◆ PROBLEM DESCRIPTION:
Line by line, return the data exactly as shown.

◆ AVAILABLE RECORDS:

-- ==== Sys2Proof/Machine/Resampler.lean ====
section
/-! DEFINITION. The linear-interpolation resampler and RSMP (41_resampler.md). -/

namespace Sys2Proof.Machine

/-- `ratio = fl64(ROUT / RIN)` (R162). -/
def rateRatio (rin rout : Word) : FVal := fdiv (ofNat64 rout.toNat) (ofNat64 rin.toNat)

/-- The output length M of `len` input samples, for nonzero rates (R162). -/
def outLen (len : Nat) (rin rout : Word) : Nat :=
  if rin = rout then len else floorNat (fmul (ofNat64 len) (rateRatio rin rout))

/-- `pos = fl64(i / ratio)` (R164). -/
def samplePos (ratio : FVal) (i : Nat) : FVal := fdiv (ofNat64 i) ratio

/-- Output sample `i` before its rounding to binary32, in the order of the formula of R164; `none` where the index guard
`low > L - 1` fires (R166). -/
def interpolate (x : List Word) (ratio : FVal) (i : Nat) : Option FVal :=
  let pos := samplePos ratio i
  let low := floorNat pos
  if x.length ≤ low then none
  else
    let high := min (low + 1) (x.length - 1)
    let t := fsub pos (ofNat64 low)
    let u := fsub (ofNat64 1) t
    let a := fmul (f32 (x.getD low 0)) u
    let b := fmul (f32 (x.getD high 0)) t
    some (fadd a b)

/-- Output samples `i` to `i + k - 1` (R164): each rounded once to binary32; a NaN sample takes the draw of its own index (R168). -/
def interpolateFrom (x : List Word) (ratio : FVal) (draw : Nat → NaNPattern) (i : Nat) : Nat → Option (List Word)
  | 0 => some []
  | k + 1 =>
    match interpolate x ratio i with
    | none => none
    | some v =>
      match interpolateFrom x ratio draw (i + 1) k with
      | none => none
      | some ys => some (bits32 (draw i) (fl32 v) :: ys)

/-- The resampler for nonzero rates with the patterns of its NaN samples given by `draw` (R163, R164, R168): the input itself for
equal rates; `none` where the index guard fires. -/
def resampleWith (draw : Nat → NaNPattern) (x : List Word) (rin rout : Word) : Option (List Word) :=
  if rin = rout then some x
  else interpolateFrom x (rateRatio rin rout) draw 0 (outLen x.length rin rout)

/-- `resample(x, RIN, ROUT)` for nonzero rates (R160), a function of its arguments alone: its NaN samples are the free values of
those arguments (R168; log entry 4). -/
def resample (x : List Word) (rin rout : Word) : Option (List Word) := resampleWith (Config.nanDraw x rin rout) x rin rout

/-- How a resampling command comes out before it responds. -/
inductive Resampled where
  | rejected (st : Status)
  | guard
  | samples (ys : List Word)
  deriving DecidableEq, Repr

/-- The checks and the resampling that RSMP, TX and RX share, in the order of R170 and R273. -/
def resampleChecked (rin rout : Word) (x : List Word) : Resampled :=
  if rin = 0 ∨ rout = 0 then .rejected .invalidArgument
  else if countMax < outLen x.length rin rout then .rejected .resultTooLong
  else
    match resample x rin rout with
    | none => .guard
    | some ys => .samples ys

/-- RSMP (R170). -/
def execRsmp (_n : BitVec 24) (rin rout : Word) (ws : List Word) (s : State) : Host.Outcome State Fault Refusal :=
  match resampleChecked rin rout ws with
  | .rejected st => .next (reject .producer (opCode .rsmp) st s)
  | .guard => .next (raiseFault .resampleIndexGuard s)
  | .samples ys => .next (respond .producer .ok ys.length ys s)

end Sys2Proof.Machine
end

◆ ANSWER SECTION:
-- ==== Sys2Proof/Machine/Resampler.lean ====
section
/-! DEFINITION. The linear-interpolation resampler and RSMP (41_resampler.md). -/

namespace Sys2Proof.Machine

/-- `ratio = fl64(ROUT / RIN)` (R162). -/
def rateRatio (rin rout : Word) : FVal := fdiv (ofNat64 rout.toNat) (ofNat64 rin.toNat)

/-- The output length M of `len` input samples, for nonzero rates (R162). -/
def outLen (len : Nat) (rin rout : Word) : Nat :=
  if rin = rout then len else floorNat (fmul (ofNat64 len) (rateRatio rin rout))

/-- `pos = fl64(i / ratio)` (R164). -/
def samplePos (ratio : FVal) (i : Nat) : FVal := fdiv (ofNat64 i) ratio

/-- Output sample `i` before its rounding to binary32, in the order of the formula of R164; `none` where the index guard
`low > L - 1` fires (R166). -/
def interpolate (x : List Word) (ratio : FVal) (i : Nat) : Option FVal :=
  let pos := samplePos ratio i
  let low := floorNat pos
  if x.length ≤ low then none
  else
    let high := min (low + 1) (x.length - 1)
    let t := fsub pos (ofNat64 low)
    let u := fsub (ofNat64 1) t
    let a := fmul (f32 (x.getD low 0)) u
    let b := fmul (f32 (x.getD high 0)) t
    some (fadd a b)

/-- Output samples `i` to `i + k - 1` (R164): each rounded once to binary32; a NaN sample takes the draw of its own index (R168). -/
def interpolateFrom (x : List Word) (ratio : FVal) (draw : Nat → NaNPattern) (i : Nat) : Nat → Option (List Word)
  | 0 => some []
  | k + 1 =>
    match interpolate x ratio i with
    | none => none
    | some v =>
      match interpolateFrom x ratio draw (i + 1) k with
      | none => none
      | some ys => some (bits32 (draw i) (fl32 v) :: ys)

/-- The resampler for nonzero rates with the patterns of its NaN samples given by `draw` (R163, R164, R168): the input itself for
equal rates; `none` where the index guard fires. -/
def resampleWith (draw : Nat → NaNPattern) (x : List Word) (rin rout : Word) : Option (List Word) :=
  if rin = rout then some x
  else interpolateFrom x (rateRatio rin rout) draw 0 (outLen x.length rin rout)

/-- `resample(x, RIN, ROUT)` for nonzero rates (R160), a function of its arguments alone: its NaN samples are the free values of
those arguments (R168; log entry 4). -/
def resample (x : List Word) (rin rout : Word) : Option (List Word) := resampleWith (Config.nanDraw x rin rout) x rin rout

/-- How a resampling command comes out before it responds. -/
inductive Resampled where
  | rejected (st : Status)
  | guard
  | samples (ys : List Word)
  deriving DecidableEq, Repr

/-- The checks and the resampling that RSMP, TX and RX share, in the order of R170 and R273. -/
def resampleChecked (rin rout : Word) (x : List Word) : Resampled :=
  if rin = 0 ∨ rout = 0 then .rejected .invalidArgument
  else if countMax < outLen x.length rin rout then .rejected .resultTooLong
  else
    match resample x rin rout with
    | none => .guard
    | some ys => .samples ys

/-- RSMP (R170). -/
def execRsmp (_n : BitVec 24) (rin rout : Word) (ws : List Word) (s : State) : Host.Outcome State Fault Refusal :=
  match resampleChecked rin rout ws with
  | .rejected st => .next (reject .producer (opCode .rsmp) st s)
  | .guard => .next (raiseFault .resampleIndexGuard s)
  | .samples ys => .next (respond .producer .ok ys.length ys s)

end Sys2Proof.Machine
end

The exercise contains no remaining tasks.